I'm having trouble with a problem I came across.
It asks to find a sequence of continuous functions $f_n : [0,1] \rightarrow [0,\infty) $ such that $f_n(x) \rightarrow 0 $ $ \forall x \in [0,1] $, $\int_0^1f_n(x)dx \rightarrow 0$, and that satisfies that $sup_n(f_n) \notin L^1$
I tried constructing functions defined in intervals which decrease as $n \rightarrow \infty$, and that form a trapezium, with increasing height and defined $0$ everywhere else , but I can't get the convergence to $0$ , as the center of the interval in which the function increases won't converge to $0$. I tried solving it moving that interval with $n$, making it cycle over the interval, but that eliminates the convergence in all points, as the function will be arbitrarily big for some $n$.
Their form is this:
$g_{n,i}, i \in \{0..n^2-1\}$
$g_{n,i}(x) = n(n^2x-i+1) $, $x \in [\frac{i-1}{n^2},\frac{i}{n^2}] $
$g_{n,i}(x) = n $, $x \in [\frac{i}{n^2},\frac{i+1}{n^2}] $
$g_{n,i}(x) = n(i+2-n^2x) $, $x \in [\frac{i+1}{n^2},\frac{i+2}{n^2}] $
$g_{n,i}(x) = 0 $ elsewhere
Define $g_n:=n\chi _{[1/(n+1),1/n)}$ then note that all $g_n$ have disjoint support and that $\lim_{n\to \infty }g_n(x)=0$ for all $x\in[0,1]$, and also that $$ \int_0^1g_n(x)\,\mathrm d x=\frac1{n+1}\implies \lim_{n\to \infty }\int_0^1g_n(x)\,\mathrm d x=0 $$ Finally note that $\sup_n g_n=\sum_{n\geqslant 1}g_n$ and so $\sup_{n}g_n\notin L^1$.

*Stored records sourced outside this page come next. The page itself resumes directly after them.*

/-- m × 2^e in fixed point. -/
def fpOf (neg : Bool) (m : Nat) (e : Int) : Int :=
  let sh := e + fpBits
  signedInt neg (if 0 ≤ sh then m * 2 ^ sh.toNat else m / 2 ^ (-sh).toNat)

/-- The numbers of the functions as Config.approx names them. -/
def fnRcp : Nat := 0
def fnRsq : Nat := 1
def fnExp2 : Nat := 2
def fnLog2 : Nat := 3
def fnSin : Nat := 4
def fnCos : Nat := 5
def fnRcp64 : Nat := 6
def fnRsq64 : Nat := 7

/-- 2^x, log2 x, sin x and cos x in fixed point, to far more bits than the bound needs; the angle is taken about pi, and
sin x = -sin (x - pi), cos x = -cos (x - pi). -/
def fpExp2 (x : Int) : Int × Int :=
  let k := x / fpOne
  (k, expTerms (fpMul (x - k * fpOne) fpLn2) 90 1 fpOne)

def fpLog2 (m : Nat) (e : Int) : Int :=
  let b := bitLen m
  (e + b - 1) * fpOne + fpLn m (2 ^ (b - 1)) * fpOne / fpLn2

def fpSin (x : Int) : Int :=
  let r := x % (2 * fpPi) - fpPi
  Int.neg (sinTerms (fpMul r r) 60 2 r)

def fpCos (x : Int) : Int :=
  let r := x % (2 * fpPi) - fpPi
  Int.neg (sinTerms (fpMul r r) 60 1 fpOne)

/-- The spacing of f32 or f64 at the magnitude of a fixed-point value times 2^k, as an exponent (R103). -/
def ulpExp (f : FFmt) (v : Int) (k : Int) : Int := max (bitLen v.natAbs + k - fpBits - (f.mb + 1)) f.emin

/-- Is a candidate's value within n units 2^u of the fixed-point value v × 2^k? Its 320 fraction bits hold the exact result to far
more places than tell it from n units off (log entry 3). -/
def within (f : FFmt) (cand : Nat) (v k : Int) (n : Nat) (u : Int) : Bool :=
  match f.decode cand with
  | .fin neg m e =>
    let q := min (min e (k - fpBits)) u
    let c := signedInt neg (m * 2 ^ (e - q).toNat)
    let x := v * 2 ^ (k - fpBits - q).toNat
    (c - x).natAbs ≤ n * 2 ^ (u - q).toNat
  | _ => false

/-- The device's result where it keeps the bound, else the value rounded to nearest; NX always, UF when it is subnormal
or zero, OF when it is infinite (R103). -/
def approxResult (f : FFmt) (cand : Nat) (v k : Int) (n : Nat) (u : Int) : Nat × DWord :=
  let near := (f.round .rne (decide (v < 0)) v.natAbs (k - fpBits) true).1
  let r := if near % f.signBit != f.infBits && within f (cand % (2 * f.signBit)) v k n u
    then cand % (2 * f.signBit) else near
  let mag := r % f.signBit
  (r, flagNX ||| (if mag < 2 ^ f.mb then flagUF else 0) ||| (if mag = f.infBits then flagOF else 0))

/-- Is a natural number a power of two? -/
def isPow2 (m : Nat) : Bool := m != 0 && m == 2 ^ (bitLen m - 1)

/-- FRCP (R103). -/
def fRcp (f : FFmt) (fn x : Nat) : Nat × DWord :=
  match f.decode x with
  | .nan s => (f.nanBits, if s then flagNV else 0)
  | .inf neg => (f.signed neg 0, 0)
  | .fin neg m e =>
    if m = 0 then (f.signed neg f.infBits, flagDZ)
    else
      let near := f.round .rne neg 1 (1 - bitLen m - e) false
      if isPow2 m && 2 ^ f.mb ≤ near.1 % f.signBit && near.1 % f.signBit < f.infBits then near
      else
        let v := signedInt neg (2 ^ (fpBits + bitLen m) / m)
        let k := -e - bitLen m
        approxResult f (Config.approx fn (.ofNat 64 x)).toNat v k 1 (ulpExp f v k)

/-- FRSQ (R103). -/
def fRsq (f : FFmt) (fn x : Nat) : Nat × DWord :=
  match f.decode x with
  | .nan s => (f.nanBits, if s then flagNV else 0)
  | .inf true => (f.nanBits, flagNV)
  | .inf false => (0, 0)
  | .fin neg m e =>
    if m = 0 then (f.signed neg f.infBits, flagDZ)
    else if neg then (f.nanBits, flagNV)
    else
      let odd := e % 2 != 0
      let m' := if odd then 2 * m else m
      let e' := if odd then e - 1 else e
      if isPow2 m' && (bitLen m' - 1) % 2 == 0 then f.round .rne false 1 (-((bitLen m' - 1 : Nat) + e') / 2) false
      else
        -- 1/sqrt(m' 2^e') = sqrt(2^(2 fpBits + 2 b) / m') 2^(-e'/2 - b) in fixed point
        let b := bitLen m'
        let v : Int := isqrt (2 ^ (2 * fpBits + 2 * b) / m')
        let k := -e' / 2 - b
        approxResult f (Config.approx fn (.ofNat 64 x)).toNat v k 1 (ulpExp f v k)

/-- FEXP2 on f32 (R103). -/
def fExp2 (x : Nat) : Nat × DWord :=
  match f32.decode x with
  | .nan s => (f32.nanBits, if s then flagNV else 0)
  | .inf true => (0, 0)
  | .inf false => (f32.infBits, flagOF ||| flagNX)
  | .fin neg m e =>
    if !neg && !FVal.lt (.fin neg m e) (.fin false 128 0)
    then (f32.infBits, flagOF ||| flagNX)
    else if !FVal.lt (.fin true 150 0) (.fin neg m e) then (0, flagUF ||| flagNX)
    else
      let (i, inexact) := roundAt .rz none neg m e false 0
      if !inexact then ((f32.round .rne false 1 (signedInt neg i) false).1, 0)
      else
        let (k, v) := fpExp2 (fpOf neg m e)
        let u := if FVal.lt (.fin neg m e) (.fin true 126 0) then (-148 : Int) else ulpExp f32 v k
        let n := if FVal.lt (.fin neg m e) (.fin true 126 0) then 1 else 2
        approxResult f32 (Config.approx fnExp2 (.ofNat 64 x)).toNat v k n u

/-- FLOG2 on f32 (R103). -/
def fLog2 (x : Nat) : Nat × DWord :=
  match f32.decode x with
  | .nan s => (f32.nanBits, if s then flagNV else 0)
  | .inf true => (f32.nanBits, flagNV)
  | .inf false => (f32.infBits, 0)
  | .fin neg m e =>
    if m = 0 then (f32.signed true f32.infBits, flagDZ)
    else if neg then (f32.nanBits, flagNV)
    else if isPow2 m then
      let i := e + bitLen m - 1
      (f32.round .rne (decide (i < 0)) i.natAbs 0 false).1 |> fun r => (r, 0)
    else
      let v := fpLog2 m e
      approxResult f32 (Config.approx fnLog2 (.ofNat 64 x)).toNat v 0 2 (ulpExp f32 v 0)

/-- sin x or cos x as v × 2^k in fixed point. Below 2^-64 the series has less room than its own error, and the exact result lies less
than one unit of v below x (or below 1). -/
def sinCosVal (isCos neg : Bool) (m : Nat) (e : Int) : Int × Int :=
  if FVal.lt (.fin false m e) (.fin false 1 (-64)) then
    if isCos then (fpOne - 1, 0) else (signedInt neg (m * 2 ^ 100 - 1), e + fpBits - 100)
  else ((if isCos then fpCos else fpSin) (fpOf neg m e), 0)

/-- FSIN and FCOS on f32 (R103). -/
def fSinCos (isCos : Bool) (x : Nat) : Nat × DWord :=
  match f32.decode x with
  | .nan s => (f32.nanBits, if s then flagNV else 0)
  | .inf _ => (f32.nanBits, flagNV)
  | .fin neg m e =>
    if m = 0 then (if isCos then 0x3F800000 else x, 0)
    else
      let (v, k) := sinCosVal isCos neg m e
      let far := FVal.lt (.fin false 256 0) (.fin false m e)
      approxResult f32 (Config.approx (if isCos then fnCos else fnSin) (.ofNat 64 x)).toNat v k
        (if far then 1 else 2) (if far then -20 else ulpExp f32 v k)

end Sys2Proof.Machine
end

Now you can make a very small modification to each $g_n$ to make it continuous, that is, you can define $f_n=g_n$ except in the intervals $[1/(n+1),1/(n+1)+\epsilon _n )$ and $[1/n-\epsilon _n ,1/n)$ where for suitable small $\epsilon _n$ all the properties stated for the sequence $(g_n)$ holds also for $(f_n)$, by example you can set $\epsilon _n:=100^{-n}$.